Studies on computational fluid dynamics and flow characteristics of auto‐dripping bioelectrochemical reactor (AutoDriBER): A rational basis for e‐urinal design

Summary Resource depletion and simultaneous increase in energy demand have driven the need for alternative energy solutions, such as Bioelectrochemical systems (BESs). In the last two decades, BESs have witnessed significant research and development, however, the technology is still not commercialized. Major challenges lie with large‐scale continuous operation, limited by the understudied fluid dynamic behavior of the system as a whole, and in particular of the anolyte. A continuous flow, auto dripping bioelectrochemical reactor (AutoDriBER) was therefore developed and modeled in the present study.

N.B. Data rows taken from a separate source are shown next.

/-- Image and domain descriptors (R78-R82, R44, R46, R363). IMAGE_LOAD of an image that fails a check ends with status
0x03 and its reason and leaves no image; one that passes is loaded, with its own code blob at the start of the ply-code
area, unless a pin of its load list is refused or a target lies in a dead channel; a read that fails ends with 0x08.
DOMAIN_JOIN takes every port's function from the image; DOMAIN_JOIN with leave enters READY and keeps image and memory;
PLY_RUN arms, or ends with 0x0E while an event waits for its acknowledgement; PLY_STOP is latched; EVENT_ACK clears the
bit of its event. The model's choice: where the code blobs lie in the ply-code area (log entries 10, 93), that a leave
unmaps the ports (log entry 16), what stops a load list (log entries 57, 77), and that loading keeps the sequencers'
registers (log entry 60). -/
def Obligations.DomainDescriptors : Prop :=
  (∀ (s : State) (q r : Nat) (d : List W32) (m : Mem), Starts s q d → dwOp d = 0x08 →
      imgCheck (s.loadEnv (bitsN (dwN d 6) 14 0)) (Mem.take m (dwQ d 4)) (dwQ d 4) = .inl r →
      Runs (.imageLoad q (.data m)) s fun t => t.image = none ∧ Ended s t 3 r 0 ∧ MemorySame s t ∧ t.blocks = s.blocks) ∧
  (∀ (s : State) (q : Nat) (d : List W32), Starts s q d → dwOp d = 0x08 →
      Runs (.imageLoad q .failed) s fun t => t.image = none ∧ Ended s t 8 0 0) ∧
  (∀ (s : State) (q n : Nat) (d : List W32) (m : Mem) (im : Image), Starts s q d → dwOp d = 0x08 →
      imgCheck (s.loadEnv (bitsN (dwN d 6) 14 0)) (Mem.take m (dwQ d 4)) (dwQ d 4) = .inr im →
      (∀ x ∈ im.own :: im.served, ∀ l ∈ x.loads, l.kind ≠ 1) → (∀ k c, (s.chan k c).state ≠ 2) →
      s.imageWaits d (.cut m n) = false → Runs (.imageLoad q (.cut m n)) s fun t => t.image = none ∧ Ended s t 8 0 0) ∧
  (∀ (s : State) (q : Nat) (d : List W32) (m : Mem) (im : Image), Starts s q d → dwOp d = 0x08 →
      imgCheck (s.loadEnv (bitsN (dwN d 6) 14 0)) (Mem.take m (dwQ d 4)) (dwQ d 4) = .inr im →
      (∀ x ∈ im.own :: im.served, ∀ l ∈ x.loads, l.kind ≠ 1) → (∀ k c, (s.chan k c).state ≠ 2) →
      s.imageWaits d (.data m) = false → Runs (.imageLoad q (.data m)) s fun t =>
      t.image = some im ∧ Ended s t 0 0 0 ∧
      (∀ i, i < im.own.blobLen → Mem.get t.ccd.plyCode i = Mem.get im.own.blob i) ∧
      ∀ b, b < 96 → (s.slotOf b).isSome = true → (t.blk b).seq.overlay = 0xFFFF) ∧
  (∀ (s : State) (q : Nat) (d : List W32) (im : Image), Starts s q d → dwOp d = 0x09 → bitN (dwN d 2) 0 = false →
      s.image = some im → im.own.needsMirror = false → Runs (.domainJoin q) s fun t =>
      t.dev = .ready ∧ (∃ j, t.sch.join = some j ∧ j.uid = s.hif.nextUid ∧ j.startTick = s.tick ∧ j.heard = []) ∧
      (∀ p, p < 20 → (t.port p).fn = im.own.portFn.getD p 0xFF) ∧
      (∀ p, p < 20 → im.own.portPartner.getD p 0xFFFFFFFF ≠ 0xFFFFFFFF → (t.port p).joinOwn = true ∧
        (t.port p).remeasure = true ∧
        ((s.port p).isUp = true → ∃ w, (t.port p).linkQ = (s.port p).linkQ ++ [(.link .echoReq 0 false w, 0)] ∧
          (t.port p).echo = some w)) ∧
      t.sch.locked = false ∧ Waits s t) ∧
  (∀ (s : State) (q : Nat) (d : List W32), Starts s q d → dwOp d = 0x09 → bitN (dwN d 2) 0 = true →
      Runs (.domainLeave q) s fun t =>
      t.dev = .ready ∧ t.image = s.image ∧ MemorySame s t ∧ t.blocks = s.blocks ∧ t.standby.place = none ∧
      (∀ p, p < 20 → (t.port p).fn = 0xFF ∧ (t.port p).sched = [] ∧ (t.port p).due = []) ∧ Ended s t 0 0 0) ∧
  (∀ (s : State) (q : Nat) (d : List W32), Starts s q d → dwOp d = 0x0A → s.hif.pendTimeLost = false →
      s.hif.pendUnrecoverable = false → Runs (.plyRun q) s fun t =>
      t.sch.arming = some { uid := s.hif.nextUid, ply := BitVec.ofNat 64 (dwQ d 2), tick := dwQ d 4 } ∧
      t.dev = s.dev ∧ Waits s t) ∧
  (∀ (s : State) (q : Nat) (d : List W32), Starts s q d → dwOp d = 0x0A →
      (s.hif.pendTimeLost = true ∨ s.hif.pendUnrecoverable = true) → Runs (.plyRun q) s fun t =>
      Ended s t 0x0E 0 0 ∧ OnlyHif s t) ∧
  (∀ (s : State) (q : Nat) (d : List W32), Starts s q d → dwOp d = 0x0B → s.sch.arming = none →
      Runs (.plyStop q) s fun t => t.sch.stopLatch = some (some s.hif.nextUid) ∧ Waits s t ∧ t.dev = s.dev) ∧
  (∀ (s : State) (q : Nat) (d : List W32), Starts s q d → dwOp d = 0x1A → Runs (.eventAck q) s fun t =>
      t.hif.pendTimeLost = (s.hif.pendTimeLost && bitsN (dwN d 2) 7 0 != 1) ∧
      t.hif.pendUnrecoverable = (s.hif.pendUnrecoverable && bitsN (dwN d 2) 7 0 != 3) ∧
      Ended s t 0 0 0 ∧ OnlyHif s t)

/-- QUERY (R369): whole records of the item from the index on, as many as fit, go to host memory one after another, and
the completion gives their length. -/
def Obligations.QueryWritesWholeRecords : Prop :=
  ∀ (s : State) (q k : Nat) (d : List W32) (i : Instr), Starts s q d → dwOp d = 0x19 → bitsN (dwN d 2) 7 0 = k →
    (k, i) ∈ [(1, Instr.queryIdentity q), (2, .queryErrorLog q), (3, .querySlotMap q), (4, .queryMeasurements q),
      (5, .queryLicences q), (6, .queryThermal q), (7, .queryReplace q)] →
    Runs i s fun t =>
      (∀ rs, rs = (s.itemRecs k (dwN d 3)).take (dwN d 6 / itemSize k) → rs ≠ [] →
        ∃ w, t.hif.hostOut = w :: s.hif.hostOut ∧ w.addr = dwQ d 4 ∧ w.len = itemSize k * rs.length ∧
          (∀ j a, j < rs.length → a < itemSize k →
            Mem.get w.bytes (itemSize k * j + a) = Mem.get (rs.getD j []) a) ∧
          Ended s t 0 0 (itemSize k * rs.length)) ∧
      OnlyHif s t

/-- Waiting and expert descriptors (R368, R282, R402, R403, R392): a FENCE ends at once when nothing
before it is left, else it waits, and ends when the last descriptor that it waits for has completed;
a near-bank command that passes its checks joins the host queue of its stack; an installed licence is stored in a free
slot and raises the floor to its min_fw, and in READY discards a loaded image; one that fails a check changes no flash;
a firmware image that passes goes to staging, one that fails leaves the store; a PROMOTE gives the block the region's
spare, or ends with 0x11; a DRAIN starts endgame in JOINED and makes the member culprit in RUNNING. -/
def Obligations.ControlDescriptors : Prop :=
  (∀ (s : State) (q : Nat) (d : List W32), Starts s q d → dwOp d = 0x11 → s.hif.active = [] → s.pim.compat = false →
      Runs (.hostFence q) s fun t => Ended s t 0 0 0 ∧ OnlyHif s t) ∧
  (∀ (s : State) (q : Nat) (d : List W32) (x : Active), Starts s q d → dwOp d = 0x11 → x ∈ s.hif.active →
      x.uid < s.hif.nextUid → (bitN (dwN d 2) 0 = true ∨ x.sq = q) →
      Runs (.hostFence q) s fun t => Waits s t ∧ OnlyHif s t) ∧
  (∀ (s : State) (a x : Active), s.desc a.uid = some a → a.st = .running → dwOp a.dws = 0x11 → x ∈ s.hif.active →
      x.uid < a.uid → (bitN (dwN a.dws 2) 0 = true ∨ x.sq = a.sq) → Runs (.descriptorComplete a.uid) s (· = s)) ∧
  (∀ (s : State) (a : Active), s.desc a.uid = some a → a.st = .running → dwOp a.dws = 0x11 →
      (∀ x ∈ s.hif.active, x.uid < a.uid → bitN (dwN a.dws 2) 0 = false ∧ x.sq ≠ a.sq) →
      (s.pim.compat = false ∨ s.nbHostBefore a.uid = false) →
      bitN (dwN a.dws 0) 12 = false → (s.cq (bitsN (dwN a.dws 0) 11 8)).en = true →
      (s.cq (bitsN (dwN a.dws 0) 11 8)).room = true → (s.cq (bitsN (dwN a.dws 0) 11 8)).waiting = [] →
      Runs (.descriptorComplete a.uid) s fun t =>
      (∀ x ∈ t.hif.active, x.uid ≠ a.uid) ∧
      (∃ w, t.hif.hostOut = w :: s.hif.hostOut ∧ w.len = 16 ∧ Mem.rd32 w.bytes 0 = a.dws.getD 1 0 ∧
        Mem.rd w.bytes 8 1 = 0) ∧ OnlyHif s t) ∧
  (∀ (s : State) (q : Nat) (d : List W32) (m : Mem) (c : NbCmd), Starts s q d → dwOp d = 0x14 → s.nbLicensed = true →
      s.sec.nbFailed = false → s.pim.compat = false →
      nbBuild (.host s.hif.nextUid) false (dwClass d) d
        ((List.range (bitsN (dwN d 3) 5 0 + 1)).map fun i => Mem.rd32 m (4 * i)) = .inr c →
      Runs (.pimSubmit q (.data m)) s fun t =>
      (t.nbStack (bitsN (dwN d 2) 2 0)).hostQ = (s.nbStack (bitsN (dwN d 2) 2 0)).hostQ ++ [c] ∧
      Waits s t ∧ MemorySame s t) ∧
  (∀ (s : State) (q k : Nat) (d : List W32) (m : Mem) (f : FwInfo), Starts s q d → dwOp d = 0x18 →
      s.sec.running = some f → s.sec.licAt ≠ some (licId (Mem.take m (dwN d 4)), s.tick, true) →
      licCheck (Mem.take m (dwN d 4)) (dwN d 4) s.validId f.trustModulus f.trustExponent f.version = none →
      s.flash.licSlot (Mem.take m (dwN d 4)) = .inr k → s.dev = .ready →
      Runs (.licenceInstall q (.data m) true) s fun t =>
      t.flash.licence k = some (Mem.take m (dwN d 4)) ∧
      (∀ j, j ≠ k → t.flash.licence j = s.flash.licence j) ∧
      t.flash.floor.toNat = max s.flash.floor.toNat (Mem.rd32 (Mem.take m (dwN d 4)) 0x34).toNat ∧
      t.flash.store = s.flash.store ∧ t.image = none ∧ Ended s t 0 0 0) ∧
  (∀ (s : State) (q r : Nat) (d : List W32) (m : Mem) (f : FwInfo), Starts s q d → dwOp d = 0x18 →
      s.sec.running = some f →
      licCheck (Mem.take m (dwN d 4)) (dwN d 4) s.validId f.trustModulus f.trustExponent f.version = some r →
      Runs (.licenceInstall q (.data m) true) s fun t => Ended s t 0xB r 0 ∧ OnlyHif s t) ∧
  (∀ (s : State) (q : Nat) (d : List W32) (m : Mem) (f : FwInfo), Starts s q d → dwOp d = 0x1C →
      fwCheck (Mem.take m (dwQ d 4)) (dwQ d 4) s.flash.floor = .inr f → s.sec.staging = none →
      Runs (.fwStage q (.data m)) s fun t =>
      t.sec.staging = some (f, some s.hif.nextUid) ∧ t.flash = { s.flash with store := none } ∧ Waits s t) ∧
  (∀ (s : State) (q r : Nat) (d : List W32) (m : Mem), Starts s q d → dwOp d = 0x1C →
      fwCheck (Mem.take m (dwQ d 4)) (dwQ d 4) s.flash.floor = .inl r →
      Runs (.fwStage q (.data m)) s fun t => Ended s t 0xC r 0 ∧ OnlyHif s t) ∧
  (∀ (s : State) (q b old new : Nat) (d : List W32), Starts s q d → dwOp d = 0x20 → bitsN (dwN d 2) 6 0 = b →
      s.slotOfLocal (b / 12) (b % 12) = some old → s.spareOf (b / 12) = some new →
      Runs (.promote q) s fun t =>
      slotEntry (t.region (b / 12)).slotState new = b % 12 ∧ slotEntry (t.region (b / 12)).slotState old = 0xD ∧
      (∀ n, n < 13 → n ≠ old → n ≠ new →
        slotEntry (t.region (b / 12)).slotState n = slotEntry (s.region (b / 12)).slotState n) ∧
      (t.blk b).ba = [] ∧ (t.blk b).baSt = [] ∧
      t.flash.replace.exclude.getLsbD (13 * (b / 12) + old) = true) ∧
  (∀ (s : State) (q : Nat) (d : List W32), Starts s q d → dwOp d = 0x20 →
      s.spareOf (bitsN (dwN d 2) 6 0 / 12) = none → Runs (.promote q) s fun t =>
      Ended s t 0x11 0 0 ∧ OnlyHif s t) ∧
  (∀ (s : State) (q : Nat) (d : List W32), Starts s q d → dwOp d = 0x21 → s.running = true → s.sch.drainCause = none →
      Runs (.drain q) s fun t => t.sch.drainCause = some 4 ∧ t.dev = s.dev ∧ Waits s t) ∧
  (∀ (s : State) (q : Nat) (d : List W32), Starts s q d → dwOp d = 0x21 → s.dev = .joined → s.err.phase = 0 →
      Runs (.drain q) s fun t => t.err.phase = 2 ∧ t.err.cause = 4 ∧ t.dev = .joined)
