-- ==== Sys2Proof/Laws/State.lean ====
section
/-! SUPPORT. The small lemmas of State: what each named update leaves unchanged, one lemma per field per update, and what
reading a unit gives after a unit was changed. -/

namespace Sys2Proof.Machine

variable (s : State)

/-! ### updBlk -/

@[simp] theorem State.updBlk_pending (b : Nat) (f : Block → Block) : (s.updBlk b f).pending = s.pending := rfl
@[simp] theorem State.updBlk_dev (b : Nat) (f : Block → Block) : (s.updBlk b f).dev = s.dev := rfl
@[simp] theorem State.updBlk_tick (b : Nat) (f : Block → Block) : (s.updBlk b f).tick = s.tick := rfl
@[simp] theorem State.updBlk_supply (b : Nat) (f : Block → Block) : (s.updBlk b f).supply = s.supply := rfl
@[simp] theorem State.updBlk_pwr (b : Nat) (f : Block → Block) : (s.updBlk b f).pwr = s.pwr := rfl
@[simp] theorem State.updBlk_flash (b : Nat) (f : Block → Block) : (s.updBlk b f).flash = s.flash := rfl
@[simp] theorem State.updBlk_sec (b : Nat) (f : Block → Block) : (s.updBlk b f).sec = s.sec := rfl
@[simp] theorem State.updBlk_image (b : Nat) (f : Block → Block) : (s.updBlk b f).image = s.image := rfl
@[simp] theorem State.updBlk_hif (b : Nat) (f : Block → Block) : (s.updBlk b f).hif = s.hif := rfl
@[simp] theorem State.updBlk_sch (b : Nat) (f : Block → Block) : (s.updBlk b f).sch = s.sch := rfl
@[simp] theorem State.updBlk_standby (b : Nat) (f : Block → Block) : (s.updBlk b f).standby = s.standby := rfl
@[simp] theorem State.updBlk_regions (b : Nat) (f : Block → Block) : (s.updBlk b f).regions = s.regions := rfl
@[simp] theorem State.updBlk_ccd (b : Nat) (f : Block → Block) : (s.updBlk b f).ccd = s.ccd := rfl
@[simp] theorem State.updBlk_hbm (b : Nat) (f : Block → Block) : (s.updBlk b f).hbm = s.hbm := rfl
@[simp] theorem State.updBlk_hbmWords (b : Nat) (f : Block → Block) : (s.updBlk b f).hbmWords = s.hbmWords := rfl
@[simp] theorem State.updBlk_hbmStacks (b : Nat) (f : Block → Block) : (s.updBlk b f).hbmStacks = s.hbmStacks := rfl
@[simp] theorem State.updBlk_pim (b : Nat) (f : Block → Block) : (s.updBlk b f).pim = s.pim := rfl
@[simp] theorem State.updBlk_ce (b : Nat) (f : Block → Block) : (s.updBlk b f).ce = s.ce := rfl
@[simp] theorem State.updBlk_fab (b : Nat) (f : Block → Block) : (s.updBlk b f).fab = s.fab := rfl
@[simp] theorem State.updBlk_qos (b : Nat) (f : Block → Block) : (s.updBlk b f).qos = s.qos := rfl
@[simp] theorem State.updBlk_thm (b : Nat) (f : Block → Block) : (s.updBlk b f).thm = s.thm := rfl
@[simp] theorem State.updBlk_err (b : Nat) (f : Block → Block) : (s.updBlk b f).err = s.err := rfl
@[simp] theorem State.updBlk_mgmt (b : Nat) (f : Block → Block) : (s.updBlk b f).mgmt = s.mgmt := rfl
@[simp] theorem State.updBlk_dbgScratch (b : Nat) (f : Block → Block) : (s.updBlk b f).dbgScratch = s.dbgScratch := rfl
@[simp] theorem State.updBlk_frozen (b : Nat) (f : Block → Block) : (s.updBlk b f).frozen = s.frozen := rfl
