-- ==== Sys2Proof/Laws/Ops.lean ====
section
/-! SUPPORT. What the shared operations of Ops.lean leave unchanged, one lemma per field. -/

namespace Sys2Proof.Machine

variable (s : State)

/-! ### hostWrite -/


/-! ### raiseVec -/

@[simp] theorem State.raiseVec_pending (v : Nat) : (s.raiseVec v).pending = s.pending := by
  unfold State.raiseVec; try dsimp only
  (repeat' split) <;> simp
@[simp] theorem State.raiseVec_dev (v : Nat) : (s.raiseVec v).dev = s.dev := by
  unfold State.raiseVec; try dsimp only
  (repeat' split) <;> simp
@[simp] theorem State.raiseVec_tick (v : Nat) : (s.raiseVec v).tick = s.tick := by
  unfold State.raiseVec; try dsimp only
  (repeat' split) <;> simp
@[simp] theorem State.raiseVec_supply (v : Nat) : (s.raiseVec v).supply = s.supply := by
  unfold State.raiseVec; try dsimp only
  (repeat' split) <;> simp
@[simp] theorem State.raiseVec_pwr (v : Nat) : (s.raiseVec v).pwr = s.pwr := by
  unfold State.raiseVec; try dsimp only
  (repeat' split) <;> simp
@[simp] theorem State.raiseVec_flash (v : Nat) : (s.raiseVec v).flash = s.flash := by
  unfold State.raiseVec; try dsimp only
  (repeat' split) <;> simp
@[simp] theorem State.raiseVec_sec (v : Nat) : (s.raiseVec v).sec = s.sec := by
  unfold State.raiseVec; try dsimp only
  (repeat' split) <;> simp
@[simp] theorem State.raiseVec_image (v : Nat) : (s.raiseVec v).image = s.image := by
  unfold State.raiseVec; try dsimp only
  (repeat' split) <;> simp
@[simp] theorem State.raiseVec_sch (v : Nat) : (s.raiseVec v).sch = s.sch := by
  unfold State.raiseVec; try dsimp only
  (repeat' split) <;> simp
@[simp] theorem State.raiseVec_standby (v : Nat) : (s.raiseVec v).standby = s.standby := by
  unfold State.raiseVec; try dsimp only
  (repeat' split) <;> simp
@[simp] theorem State.raiseVec_blocks (v : Nat) : (s.raiseVec v).blocks = s.blocks := by
  unfold State.raiseVec; try dsimp only
  (repeat' split) <;> simp
@[simp] theorem State.raiseVec_regions (v : Nat) : (s.raiseVec v).regions = s.regions := by
  unfold State.raiseVec; try dsimp only
  (repeat' split) <;> simp
@[simp] theorem State.raiseVec_ccd (v : Nat) : (s.raiseVec v).ccd = s.ccd := by
  unfold State.raiseVec; try dsimp only
  (repeat' split) <;> simp
@[simp] theorem State.raiseVec_hbm (v : Nat) : (s.raiseVec v).hbm = s.hbm := by
  unfold State.raiseVec; try dsimp only
  (repeat' split) <;> simp
@[simp] theorem State.raiseVec_hbmWords (v : Nat) : (s.raiseVec v).hbmWords = s.hbmWords := by
  unfold State.raiseVec; try dsimp only
  (repeat' split) <;> simp
@[simp] theorem State.raiseVec_hbmStacks (v : Nat) : (s.raiseVec v).hbmStacks = s.hbmStacks := by
  unfold State.raiseVec; try dsimp only
  (repeat' split) <;> simp
@[simp] theorem State.raiseVec_pim (v : Nat) : (s.raiseVec v).pim = s.pim := by
  unfold State.raiseVec; try dsimp only
  (repeat' split) <;> simp
@[simp] theorem State.raiseVec_ce (v : Nat) : (s.raiseVec v).ce = s.ce := by
  unfold State.raiseVec; try dsimp only
  (repeat' split) <;> simp
@[simp] theorem State.raiseVec_fab (v : Nat) : (s.raiseVec v).fab = s.fab := by
  unfold State.raiseVec; try dsimp only
  (repeat' split) <;> simp
@[simp] theorem State.raiseVec_qos (v : Nat) : (s.raiseVec v).qos = s.qos := by
  unfold State.raiseVec; try dsimp only
  (repeat' split) <;> simp
@[simp] theorem State.raiseVec_thm (v : Nat) : (s.raiseVec v).thm = s.thm := by
  unfold State.raiseVec; try dsimp only
  (repeat' split) <;> simp
@[simp] theorem State.raiseVec_err (v : Nat) : (s.raiseVec v).err = s.err := by
  unfold State.raiseVec; try dsimp only
  (repeat' split) <;> simp
@[simp] theorem State.raiseVec_mgmt (v : Nat) : (s.raiseVec v).mgmt = s.mgmt := by
  unfold State.raiseVec; try dsimp only
  (repeat' split) <;> simp
@[simp] theorem State.raiseVec_dbgScratch (v : Nat) : (s.raiseVec v).dbgScratch = s.dbgScratch := by
  unfold State.raiseVec; try dsimp only
  (repeat' split) <;> simp
@[simp] theorem State.raiseVec_frozen (v : Nat) : (s.raiseVec v).frozen = s.frozen := by
  unfold State.raiseVec; try dsimp only
  (repeat' split) <;> simp

/-! ### accErr -/

@[simp] theorem State.accErr_pending (k o : Nat) : (s.accErr k o).pending = s.pending := rfl
@[simp] theorem State.accErr_dev (k o : Nat) : (s.accErr k o).dev = s.dev := rfl
@[simp] theorem State.accErr_tick (k o : Nat) : (s.accErr k o).tick = s.tick := rfl
@[simp] theorem State.accErr_supply (k o : Nat) : (s.accErr k o).supply = s.supply := rfl
@[simp] theorem State.accErr_pwr (k o : Nat) : (s.accErr k o).pwr = s.pwr := rfl
@[simp] theorem State.accErr_flash (k o : Nat) : (s.accErr k o).flash = s.flash := rfl
@[simp] theorem State.accErr_sec (k o : Nat) : (s.accErr k o).sec = s.sec := rfl
@[simp] theorem State.accErr_image (k o : Nat) : (s.accErr k o).image = s.image := rfl
@[simp] theorem State.accErr_sch (k o : Nat) : (s.accErr k o).sch = s.sch := rfl
@[simp] theorem State.accErr_standby (k o : Nat) : (s.accErr k o).standby = s.standby := rfl
@[simp] theorem State.accErr_blocks (k o : Nat) : (s.accErr k o).blocks = s.blocks := rfl
@[simp] theorem State.accErr_regions (k o : Nat) : (s.accErr k o).regions = s.regions := rfl
@[simp] theorem State.accErr_ccd (k o : Nat) : (s.accErr k o).ccd = s.ccd := rfl
@[simp] theorem State.accErr_hbm (k o : Nat) : (s.accErr k o).hbm = s.hbm := rfl
@[simp] theorem State.accErr_hbmWords (k o : Nat) : (s.accErr k o).hbmWords = s.hbmWords := rfl
@[simp] theorem State.accErr_hbmStacks (k o : Nat) : (s.accErr k o).hbmStacks = s.hbmStacks := rfl
@[simp] theorem State.accErr_pim (k o : Nat) : (s.accErr k o).pim = s.pim := rfl
@[simp] theorem State.accErr_ce (k o : Nat) : (s.accErr k o).ce = s.ce := rfl
@[simp] theorem State.accErr_fab (k o : Nat) : (s.accErr k o).fab = s.fab := rfl
@[simp] theorem State.accErr_qos (k o : Nat) : (s.accErr k o).qos = s.qos := rfl
@[simp] theorem State.accErr_thm (k o : Nat) : (s.accErr k o).thm = s.thm := rfl
@[simp] theorem State.accErr_err (k o : Nat) : (s.accErr k o).err = s.err := rfl
@[simp] theorem State.accErr_mgmt (k o : Nat) : (s.accErr k o).mgmt = s.mgmt := rfl
@[simp] theorem State.accErr_dbgScratch (k o : Nat) : (s.accErr k o).dbgScratch = s.dbgScratch := rfl
@[simp] theorem State.accErr_frozen (k o : Nat) : (s.accErr k o).frozen = s.frozen := rfl

/-! ### countEvent -/

@[simp] theorem State.countEvent_pending : (s.countEvent).pending = s.pending := rfl
@[simp] theorem State.countEvent_dev : (s.countEvent).dev = s.dev := rfl
@[simp] theorem State.countEvent_tick : (s.countEvent).tick = s.tick := rfl
@[simp] theorem State.countEvent_supply : (s.countEvent).supply = s.supply := rfl
@[simp] theorem State.countEvent_pwr : (s.countEvent).pwr = s.pwr := rfl
@[simp] theorem State.countEvent_flash : (s.countEvent).flash = s.flash := rfl
@[simp] theorem State.countEvent_sec : (s.countEvent).sec = s.sec := rfl
@[simp] theorem State.countEvent_image : (s.countEvent).image = s.image := rfl
@[simp] theorem State.countEvent_sch : (s.countEvent).sch = s.sch := rfl
@[simp] theorem State.countEvent_standby : (s.countEvent).standby = s.standby := rfl
@[simp] theorem State.countEvent_blocks : (s.countEvent).blocks = s.blocks := rfl
@[simp] theorem State.countEvent_regions : (s.countEvent).regions = s.regions := rfl
@[simp] theorem State.countEvent_ccd : (s.countEvent).ccd = s.ccd := rfl
@[simp] theorem State.countEvent_hbm : (s.countEvent).hbm = s.hbm := rfl
@[simp] theorem State.countEvent_hbmWords : (s.countEvent).hbmWords = s.hbmWords := rfl
@[simp] theorem State.countEvent_hbmStacks : (s.countEvent).hbmStacks = s.hbmStacks := rfl
@[simp] theorem State.countEvent_pim : (s.countEvent).pim = s.pim := rfl
@[simp] theorem State.countEvent_ce : (s.countEvent).ce = s.ce := rfl
@[simp] theorem State.countEvent_fab : (s.countEvent).fab = s.fab := rfl
@[simp] theorem State.countEvent_qos : (s.countEvent).qos = s.qos := rfl
@[simp] theorem State.countEvent_thm : (s.countEvent).thm = s.thm := rfl
@[simp] theorem State.countEvent_err : (s.countEvent).err = s.err := rfl
@[simp] theorem State.countEvent_mgmt : (s.countEvent).mgmt = s.mgmt := rfl
@[simp] theorem State.countEvent_dbgScratch : (s.countEvent).dbgScratch = s.dbgScratch := rfl
@[simp] theorem State.countEvent_frozen : (s.countEvent).frozen = s.frozen := rfl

The optimum flow rate, under which AutoDriBER achieved 2.91 ± 0.29 V, 1.02 W/m2, and 88.29 ± 1.83% operating voltage, power density, and COD removal, respectively, was 10 mL/min. COD reduction was highest, 91.24 ± 1.52%, at 5 mL/min flow rate. The present findings form an initial step towards optimizing complex designs and overcoming limitations for the scale‐up of continuous flow bioelectrochemical reactors. A continuous flow, auto dripping bioelectrochemical reactor (AutoDriBER) was developed. Computational fluid dynamic modeling of AutoDriBER was done. AutoDriBER achieved up to 2.91 ± 0.29 V, 1.02 W/m2, and 88.29 ± 1.83% at 10 mL/min. Highest COD reduction 91.24 ± 1.52%, was, at 5 mL/min flow rate.